From: "Joerg Walter" <jhr.walter_at_[hidden]>
> > > virtual void raise () {
> > > throw *this;
> > > #else
> > > abort ();
> > > #endif
> > > }
> >
> > This should probably just call boost::throw_exception(*this), allowing
> > BOOST_NO_EXCEPTIONS users to handle the exception.
> Where do I find throw_exception? I searched the 1.28.0 distribution and
> found a definition in the lambda library only?
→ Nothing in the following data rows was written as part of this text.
-- ==== Sys2Proof/Certificates/Slice0/Obligations.lean ====
section
/-! DEFINITION. The statements for the provers. In each, `u` is the state once the events already due have been taken
(log 5), and `v` the state in which a request of port `x` is judged. -/

section Statements

open Sys2Proof Sys2Proof.Machine

/-! ### The machine -/

/-- A step runs the command at the front of the queue on the queue's rest. -/
def Obligations.StepRunsTheFrontCommand : Prop :=
  ∀ (c : Instr) (rest : List Instr) (s : State), s.pending = c :: rest → step s = exec c { s with pending := rest }

/-- The model's choice (log 2): with no command waiting, the events already due are taken (log 5), and then one timer that has run
its time expires, in a free order among several (log 6); when none has, one tick passes. A tick, a third of a microsecond, moves
the sync watch, each gap timer and each pending change of a line one up (R2, R171, R182), takes one from the silence timer count
of a PRESENT port (R163), and keeps all the rest. The watch has run its time at 250 ticks (R2), a gap timer beyond 10 ms (R182), a
count at 0 in a PRESENT port (R163), a pending change at its reject length (R171); each expiry is what its command does. The
events due are the lock, the block closes, the ramp completions, the overrun marks and then the AUTO events, each as its own
command takes it; the order of several AUTO events at one frame is open (log 6), and nothing is said of it here. -/
def Obligations.EmptyQueueTicks : Prop :=
  (∀ s : State, s.pending = [] → let u := s.settle
    (allTimers.filter u.expired = [] → step s = .next u.tick)
    ∧ (∀ t, allTimers.filter u.expired = [t] → step s = .next (u.expire t))
    ∧ (∀ t₁ t₂ ts, allTimers.filter u.expired = t₁ :: t₂ :: ts →
        ∃ t, u.expired t = true ∧ step s = .next (u.useFree.expire t)))
  ∧ (allTimers.Nodup ∧ ∀ t, t ∈ allTimers)
  ∧ (∀ s : State, let t := s.tick
    t = { s with audio := t.audio, ports := t.ports, lines := t.lines }
    ∧ t.audio = { s.audio with watch := s.audio.watch.map (· + 1) }
    ∧ (∀ x, t.port x = { s.port x with
        gap := (s.port x).gap.map (· + 1)
        timerCount := if (s.port x).present then (s.port x).timerCount.map (· - 1) else (s.port x).timerCount })
    ∧ ∀ k, t.line k = { s.line k with change := (s.line k).change.map (· + 1) })
  ∧ (∀ s : State,
    (s.expired .watch = true ↔ ∃ n, s.audio.watch = some n ∧ 250 ≤ n)
    ∧ (∀ x, (s.expired (.gap x) = true ↔ ∃ n, (s.port x).gap = some n ∧ 10 * 3000 < n)
      ∧ (s.expired (.silence x) = true ↔ (s.port x).present = true ∧ (s.port x).timerCount = some 0))
    ∧ ∀ k, s.expired (.reject k) = true ↔ ∃ n, (s.line k).change = some n ∧ (match (s.line k).reject with
        | .ms0 => 0
        | .ms2 => 2 * 3000
        | .ms8 => 8 * 3000
        | .ms32 => 32 * 3000) ≤ n)
  ∧ (∀ s : State, let u := s.settle
    exec .syncWatchExpiry s = .next (u.expire .watch)
    ∧ (∀ x, exec (.gapTimeout x) s = .next (s.expire (.gap x))
      ∧ exec (.silenceTimerExpiry x) s = .next (u.expire (.silence x)))
    ∧ ∀ k, exec (.rejectLengthExpiry k) s = .next (u.expire (.reject k)))
  ∧ ∀ s : State,
    let run := fun (t : State) (c : Instr) => match exec c t with
      | .next u => u
      | .fault _ => t
      | .refused _ => t
    let v := (.goodFrameCount48 :: (allIndices.map Instr.blockClose ++ allIndices.map Instr.rampCompletion)).foldl run s
    let overrun := fun p => (v.prog p).durationDue && (match (v.prog p).queue.onAir with
      | some o => !o.record.autoAdvance
      | none => false)
    let w := ((allIndices.filter overrun).map Instr.durationReached).foldl run v
    ((∀ p, (w.prog p).durationDue = false) → s.settle = w)
    ∧ ∀ p, (w.prog p).durationDue = true → (∀ q, q ≠ p → (w.prog q).durationDue = false) →
      exec (.durationReached p) w = .next s.settle

/-- POWER_ON_RESET: the straps' tables (R152, R179), the cue lines at their first samples (R178), and every block at its
power-on values (R15, R39, R68, R87, R133, R150, R168, R194), RESTARTn not armed (log 18) and no moment of an inactive tally
remembered (log 19). The commands waiting are the model's own and stay (log 22). -/
def Obligations.PowerOnReset : Prop :=
  ∀ (straps : Straps) (levels : BitVec 8) (s : State), ∃ t, exec (.powerOnReset straps levels) s = .next t
    ∧ t.override = (if straps.ovr1 then (if straps.ovr0 then some .c else some .b)
        else if straps.ovr0 then some .a else none)
    ∧ t.baud = (if straps.baud1 then (if straps.baud0 then .b230400 else .b115200)
        else if straps.baud0 then .b57600 else .b38400)
    ∧ (∀ k : Index, t.line k = ⟨false, .ms8, levels.getLsbD k.val, levels.getLsbD k.val, none⟩)
    ∧ (∀ p : Index, (t.prog p).entry = ⟨.inactive, 2 * p.val, 2, .off, none,
          ⟨-2300, 100, 900, -2000, 10, 30, -4500, 500, -10, 200⟩,
          ⟨none, none, none, none, none, none, none, none, none, none⟩, none, 0b111, 0⟩
        ∧ (t.prog p).queue = ⟨none, []⟩
        ∧ (t.prog p).meas = ⟨List.replicate 6 ⟨0, 0, 0, 0, 0, 0⟩, List.replicate 6 ⟨0, 0, 0, 0, 0, 0⟩, [], 0, 0, 0, false,
          [], [], false, ⟨List.replicate 140 ⟨0, 0⟩, false⟩, none⟩
        ∧ (t.prog p).gain = ⟨0, 0, .adaptive, true, none, [], 0, [], none⟩
        ∧ (t.prog p).mode = .frozen)
    ∧ t.audio = ⟨.lost, 0, none, .absent, 0, List.replicate 80 ⟨List.replicate 16 0, List.replicate 16 0⟩,
        List.replicate 16 0⟩
    ∧ t.log = [] ∧ t.discards = 0
    ∧ (∀ x, (t.port x).rx = .idle ∧ (t.port x).gap = none ∧ (t.port x).reply = none
        ∧ (t.port x).present = true ∧ (t.port x).timerSetting = 0 ∧ (t.port x).timerCount = none
        ∧ (∀ k, (t.port x).notices.get k = ⟨false, 0⟩) ∧ (t.port x).mask = BitVec.allOnes 12 ∧ (t.port x).attn = false
        ∧ (t.port x).snapshot = none ∧ (t.port x).rising = 0 ∧ (t.port x).falling = 0)
    ∧ t.restartArmed = false ∧ t.pending = s.pending

/-- R152: the override port is sampled at power-on and held: no other command, a restart included, and no tick changes it;
the same holds of the bit rate (R179). -/
def Obligations.StrapsHoldUntilPowerOn : Prop :=
  (∀ (straps : Straps) (levels : BitVec 8) (s t : State), exec (.powerOnReset straps levels) s = .next t →
      t.override = overrideOf straps ∧ t.baud = baudOf straps)
    ∧ (overrideOf ⟨false, false, false, false⟩ = none ∧ overrideOf ⟨false, true, false, false⟩ = some .a
      ∧ overrideOf ⟨true, false, false, false⟩ = some .b ∧ overrideOf ⟨true, true, false, false⟩ = some .c)
    ∧ ∀ s t : State, step s = .next t →
      (∃ straps levels rest, s.pending = .powerOnReset straps levels :: rest)
        ∨ (t.override = s.override ∧ t.baud = s.baud)

/-! ### The Audio Port -/

/-- FRAME_SYNC in each detector state (R2, R3, R5, R6): nothing but the Audio Port changes, and of it neither the Air Clock nor
the delay line. And the sample an output frame carries in a slot (R13): the corrected one in a slot of an active programme, the
raw one in any other slot. A programme is active in every state but INACTIVE (R13). -/
def Obligations.FrameSync : Prop :=
  (∀ s : State, let u := s.settle
      ∃ a, exec .frameSync s = .next { u with audio := a }
        ∧ a.watch = some 0 ∧ a.phase = .receiving ∧ a.airClock = u.audio.airClock ∧ a.line = u.audio.line
        ∧ (u.audio.detector = .lost → a.detector = .recovering ∧ a.goodFrames = 0 ∧ a.sdout = silentOutput)
        ∧ (u.audio.detector = .recovering → a.detector = .recovering ∧ a.sdout = u.audio.sdout
            ∧ a.goodFrames = if u.audio.phase = .complete then u.audio.goodFrames + 1 else 0)
        ∧ (u.audio.detector = .locked → a.detector = .locked
            ∧ a.sdout = if u.audio.phase = .complete then (List.range 16).map (u.outputSample (u.audio.line.headD Stage.zero))
                else u.audio.sdout))
  ∧ silentOutput = List.replicate 16 0
  ∧ (∀ P : Prog, P.isActive = true ↔ P.entry.state ≠ .inactive)
  ∧ (∀ (s : State) (st : Stage) (i : Nat),
      let corrected := ∃ p, (s.prog p).entry.state ≠ .inactive ∧ (s.prog p).entry.base ≤ i
        ∧ i < (s.prog p).entry.base + (s.prog p).entry.width
      (corrected → s.outputSample st i = st.cor.getD i 0) ∧ (¬corrected → s.outputSample st i = st.raw.getD i 0))
  ∧ (∀ (s : State) (i : Nat), i < 16 →
      ((∃ p, (s.prog p).isActive = true ∧ (s.prog p).entry.base ≤ i
          ∧ i < (s.prog p).entry.base + (s.prog p).entry.width) →
        s.formOutput.audio.sdout[i]? = some ((s.audio.line.headD Stage.zero).cor.getD i 0))
      ∧ ((∀ p, (s.prog p).isActive = true → ¬((s.prog p).entry.base ≤ i
          ∧ i < (s.prog p).entry.base + (s.prog p).entry.width)) →
        s.formOutput.audio.sdout[i]? = some ((s.audio.line.headD Stage.zero).raw.getD i 0)))

/-- The detector's other events. GOOD_FRAME_COUNT_48 (R6, R8): in RECOVERING at 48 good frames the detector enters LOCKED with
AUDIO at every port and the first output frame of the delay line. MISSING_FRAME_SYNC (R3, R6): at the sync position of a
complete frame the port flywheels in LOCKED, without restarting the sync watch, and enters LOST in RECOVERING.
SYNC_WATCH_EXPIRY (R4, R5, R6, R8), of a watch that has run its 250 ticks (log 2): the watch stops; LOCKED and RECOVERING go to
LOST with no frame in progress, AUDIO being raised at every port for the first alone; in LOST nothing else changes. Where such
an event cannot arise it changes nothing, a watch that a frame sync has restarted included (R4; logs 3 and 4). -/
def Obligations.DetectorEvents : Prop :=
  (∀ s : State,
      (s.audio.detector = .recovering ∧ 48 ≤ s.audio.goodFrames →
        ∃ a, exec .goodFrameCount48 s = .next (({ s with audio := a }).raisePlain .audio)
          ∧ a.detector = .locked ∧ a.airClock = s.audio.airClock ∧ a.line = s.audio.line ∧ a.watch = s.audio.watch
          ∧ a.phase = s.audio.phase
          ∧ a.sdout = (List.range 16).map (s.outputSample (s.audio.line.headD Stage.zero)))
      ∧ (¬(s.audio.detector = .recovering ∧ 48 ≤ s.audio.goodFrames) → exec .goodFrameCount48 s = .next s))
  ∧ (∀ s : State, let u := s.settle
      (u.audio.phase = .complete → u.audio.detector = .locked →
        exec .missingFrameSync s = .next { u with audio := { u.audio with
          phase := .receiving, sdout := (List.range 16).map (u.outputSample (u.audio.line.headD Stage.zero)) } })
      ∧ (u.audio.phase = .complete → u.audio.detector = .recovering →
        exec .missingFrameSync s = .next { u with audio := { u.audio with
          detector := .lost, phase := .absent, sdout := List.replicate 16 0 } })
      ∧ (u.audio.phase ≠ .complete ∨ u.audio.detector = .lost → exec .missingFrameSync s = .next u))
  ∧ (∀ s : State, let u := s.settle
      let lost := { u.audio with watch := none, detector := .lost, phase := .absent, sdout := List.replicate 16 0 }
      let due := ∃ n, u.audio.watch = some n ∧ 250 ≤ n
      (due → u.audio.detector = .locked →
        exec .syncWatchExpiry s = .next (({ u with audio := lost }).raisePlain .audio))
      ∧ (due → u.audio.detector = .recovering →
        exec .syncWatchExpiry s = .next { u with audio := lost })
      ∧ (due → u.audio.detector = .lost →
        exec .syncWatchExpiry s = .next { u with audio := { u.audio with watch := none } })
      ∧ (¬due → exec .syncWatchExpiry s = .next u))

/-- PROCESSED_FRAME in LOCKED, for a frame being received (R3, R10 to R12, R42, R47, R74, R112, R125): the frame takes the Air
Clock's value, which then advances by one; the 16 raw samples enter the delay line and the oldest stage leaves. Of each active
programme the gain moves, the oldest position of a full limiter window is fixed and the frame's position enters the window, the
oldest of 72 positions in flight is measured, the frame's position is in flight with its tally mark when the programme is
measuring, and frames on air rise by one; its corrected samples stand in the line, one place on. All else is unchanged. A
programme is active in every state but INACTIVE (R13), and measuring in RUNNING, STOPPING and DRAINING (R42). In RECOVERING a
frame being received completes and is not processed; otherwise nothing changes (R5 to R7, log 7). -/
def Obligations.ProcessedFrame : Prop :=
  (∀ (s : State) (slots : List (BitVec 32)), let u := s.settle
      u.audio.detector = .locked → u.audio.phase = .receiving →
        let raw := (List.range 16).map fun i => (slots.getD i 0).extractLsb' 8 24
        ∃ t, exec (.processedFrame slots) s = .next t
          ∧ t = { u with audio := t.audio, progs := t.progs }
          ∧ t.audio = { u.audio with airClock := u.audio.airClock + 1, phase := .complete, line := t.audio.line }
          ∧ t.audio.line.map (·.raw) = (u.audio.line.map (·.raw)).drop 1 ++ [raw]
          ∧ (∀ p, (u.prog p).isActive = false → t.prog p = u.prog p)
          ∧ (∀ p, (u.prog p).isActive = true → (t.prog p).entry = (u.prog p).entry
            ∧ (t.prog p).queue.cued = (u.prog p).queue.cued
            ∧ (t.prog p).queue.onAir = (u.prog p).queue.onAir.map
                (fun r => { r with framesOnAir := min 4294967295 (r.framesOnAir + 1) })
            ∧ (t.prog p).gain.applied = (u.prog p).moveGain.applied)
          ∧ (u.lineShaped → u.slotsWithin → u.slotsDisjoint → ∀ p, (u.prog p).isActive = true →
            let P := u.prog p
            let Q := t.prog p
            let now := P.tallyInactive u.lines
            let fixed := if 72 ≤ P.gain.window.length then fixOldest P.entry u.audio.line P.moveGain
              else (u.audio.line, P.moveGain)
            let measured := if P.isMeasuring = true ∧ 72 ≤ P.meas.inFlight.length then (P.measureOldest fixed.1).meas
              else P.meas
            Q.gain = { fixed.2 with window := fixed.2.window ++ [⟨channels P.entry raw, P.moveGain.applied⟩] }
            ∧ Q.meas = { measured with
                inFlight := if P.isMeasuring then measured.inFlight ++ [⟨channels P.entry raw, P.meas.tallyLatch || now⟩]
                  else measured.inFlight
                tallyLatch := now }
            ∧ ∀ i, i < 79 → channels P.entry (t.audio.line.getD i Stage.zero).cor
                = channels P.entry (fixed.1.getD (i + 1) Stage.zero).cor))
  ∧ (∀ (s : State) (slots : List (BitVec 32)), let u := s.settle
      (u.audio.detector = .recovering → u.audio.phase = .receiving →
        exec (.processedFrame slots) s = .next { u with audio := { u.audio with phase := .complete } })
      ∧ (u.audio.detector = .lost ∨ u.audio.phase ≠ .receiving → exec (.processedFrame slots) s = .next u))
  ∧ ∀ P : Prog, (P.isActive = true ↔ P.entry.state ≠ .inactive)
    ∧ (P.isMeasuring = true ↔ P.entry.state = .running ∨ P.entry.state = .stopping ∨ P.entry.state = .draining)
boost/throw_exception.hpp in the CVS.

> > Also, I agree that BOOST_UBLAS_CHECK should just assert (by default).
> I noticed recent discussions regarding the question, whether preconditions
> should assert. I'm still unsure.
> > It's
> > OK to provide a "throw exception" option, of course; even so, throwing
> > exception only in debug builds seems very odd.
> This is not odd, if you're counting flops.

It's odd. :-)

Typically exceptions-on-precondition-violations (a questionable practice
except in certain contexts) are used when _the program_ wants to detect
precondition violations, not the tester.

In other words, using exceptions for precondition violations turns
precondition violations into a legal execution path, part of the program

It doesn't make sense to do this only in debug builds, as debug builds are
typically used for testing, and when testing, you don't need the program to
self-diagnose bugs, you need the debugger to immediately pop up at the
moment a bug is detected. That is exactly what assertions are designed for.

On the other hand, it sometimes (rarely) makes sense to try to detect logic
errors from within the program and attempt to recover gracefully, but only
in release builds, as this is what the customer would be using. Not a good
idea in performance critical contexts, of course.